Last Week, the Fed announced that it is going to buy single corporate bonds to ensure a functioning secondary corporate bond market, which is a historical move and a positive sign for a market that was close to collapsing in March this year, when liquidity disappeared just in a matter of days.
The Fed is going to expand the scope of its bond purchase program by creating a “broad, diversified market index” and purchasing individual corporate bonds in the secondary market. This is another remarkable step of the Fed to prove its commitment to install a backstop for the corporate debt market. With this adaption, the Fed will not only invest in bond ETFs, but also in single bonds. Federal Reserve Chairman Jerome Powell reinstated the central bank’s goal of prioritizing a proper market functioning via its purchases. He added: “I don’t see us as wanting to run through the bond market like an elephant doing things and snuffing out price signals or anything,” Powell told the Senate Banking Committee. “We want to be there if things turn bad in the economy.” Powell also said that market functioning has improved “substantially” since setting up its operations.
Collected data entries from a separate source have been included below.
-- ==== Sys2Proof/Proofs/ContextSteps.lean ====
section
/-!
Slices, budgets, saves, restores and resets of contexts (R363 to R366, R370 to R372, R374, R400, R409).
-/
namespace Sys2Proof.Machine.ContextSteps

/-! ## The forced save (R365) -/

/-- A strand that no fence holds stands at its own word. -/
theorem standStill_strand {s : State} {n sl : Nat} (h : (s.flights.any fun f => f.ofTask n sl) = false) (k : Task) (u : Strand) :
    ((s.standStill n sl k).str u) = { k.str u with wait := .none } := by
  have hnone (id : Nat) : (s.flights.find? fun f => f.id == id && f.ofTask n sl) = none :=
    List.find?_eq_none.2 fun f hf hid => List.any_eq_false.1 h f hf (Bool.and_eq_true_iff.1 hid).2
  have hstrand (x : StrandSt) : (match (match x.wait with
      | .flight id => (s.flights.find? fun f => f.id == id && f.ofTask n sl).bind fun f => match f.op with
        | .fence _ _ _ => some f.ip
        | _ => none
      | _ => none) with
      | some ip => { x with ip := ip, wc := x.wc - 1, wait := Wait.none }
      | none => { x with wait := Wait.none }) = { x with wait := Wait.none } := by
    cases x.wait <;> simp [hnone]
  cases u <;> exact hstrand _

theorem execForcedSave_still {core sl : Nat} {s : State} {k : Task} (h : s.forcedNow core = some (sl, k))
    (hf : (s.flights.any fun f => f.ofTask core sl) = false) :
    ∃ t k', execForcedSave core s = .next t ∧ (t.core core).quiet = true ∧ t.task? core sl = some k' ∧
      ∀ u, (k'.str u).ip = (k.str u).ip ∧ (k'.str u).a = (k.str u).a ∧ (k'.str u).wait = .none := by
  have hnil : (s.flights.filter fun f => f.ofTask core sl) = [] := List.filter_eq_nil_iff.2 fun f hm => by simpa using List.any_eq_false.1 hf f hm
  unfold execForcedSave
  rw [h]
  simp only [hnil, List.foldl_nil]
  refine ⟨_, s.standStill core sl k, rfl, ?_, ?_, fun u => ?_⟩
  · rw [State.core_updCore_self]
  · rw [State.task?, State.core_updCore_self]
    exact State.task?_setTask_self ..
  · rw [standStill_strand hf]
    exact ⟨rfl, rfl, rfl⟩

/-! ## The restore (R370, R371) -/

/-- The word at which the resident program of a context starts, if it has one. -/
def entryAt (image : Option Image) (why : Nat) : Nat :=
  match image with
  | some i => if why = 0 then recf i.rootrec 159 128 else i.rfent % 2 ^ 32
  | none => 0

/-- A resident program that has started in an empty core, with what a loss tells it. -/
def Launched (s t : State) (key why a2 : Nat) : Prop :=
  ∀ i n, (s.ctx key).image = some i → (s.ctxCores key).head? = some n → (s.core n).slots = [] → recf i.rootrec 230 230 = 0 →
    ∃ k, t.task? n 0 = some k ∧ k.root = true ∧ (∀ x, (k.str x).ip = entryAt (s.ctx key).image why) ∧ k.sC.reg 1 = BitVec.ofNat 64 i.pblk ∧
      (why ≠ 0 → k.sC.reg 2 = BitVec.ofNat 64 a2 ∧ k.sC.reg 3 = BitVec.ofNat 64 why)

theorem launched_of {s u : State} {key : Nat} (hi : (u.ctx key).image = (s.ctx key).image) (hr : (u.ctx key).restarts = (s.ctx key).restarts)
    (hc : u.ctxCores key = s.ctxCores key) (hs : ∀ n, (s.core n).slots = [] → (u.core n).slots = []) (why : Nat) :
    Launched s (u.launch key why) key why (s.ctx key).restarts := by
  intro i n himg hn hslots hw
  rw [← hr, himg]
  exact launch_task (hi.trans himg) (hc ▸ hn) (hs n hslots) hw why

/-- What the start of a saved context shows of it. -/
def started (x : Context × Bool) : Context × Bool := ({ x.1 with phase := .running, startAs := none }, x.2)

theorem view_started (s : State) (key : Nat) :
    (s.updCtx key fun c => { c with phase := .running, startAs := none }).view = editView s.view key started := view_updCtx fun _ => rfl

section
variable {s : State} {key : Nat} (hsome : (SMap.find? s.ctxs key).isSome = true)
include hsome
Since the second week of May, the Fed has been purchasing corporate bond ETFs with “broad exposure” to U.S. investment-grade debt and some high-yield debt from companies that fell below investment-grade after March 22.
The Fed’s corporate bond purchases are currently done through its “Secondary Market Corporate Credit Facility”, which began operations on May 12 with plans to continue through September 30. The facility is backed by USD 25 bn of equity from the U.S. Treasury, appropriated through the Coronavirus Aid, Relief, and Economic Security (CARES) Act passed in March.
A separate facility, the “Primary Market Corporate Credit Facility”, plans on purchasing corporate debt directly from the issuers themselves. The facility, which is backed by USD 50 bn of equity, has yet to go live. Combined, the two facilities can be levered up to support as much as USD 750 bn in purchases. As of June 10, the secondary facility had only USD 5.5 bn of purchases, all in bond ETFs.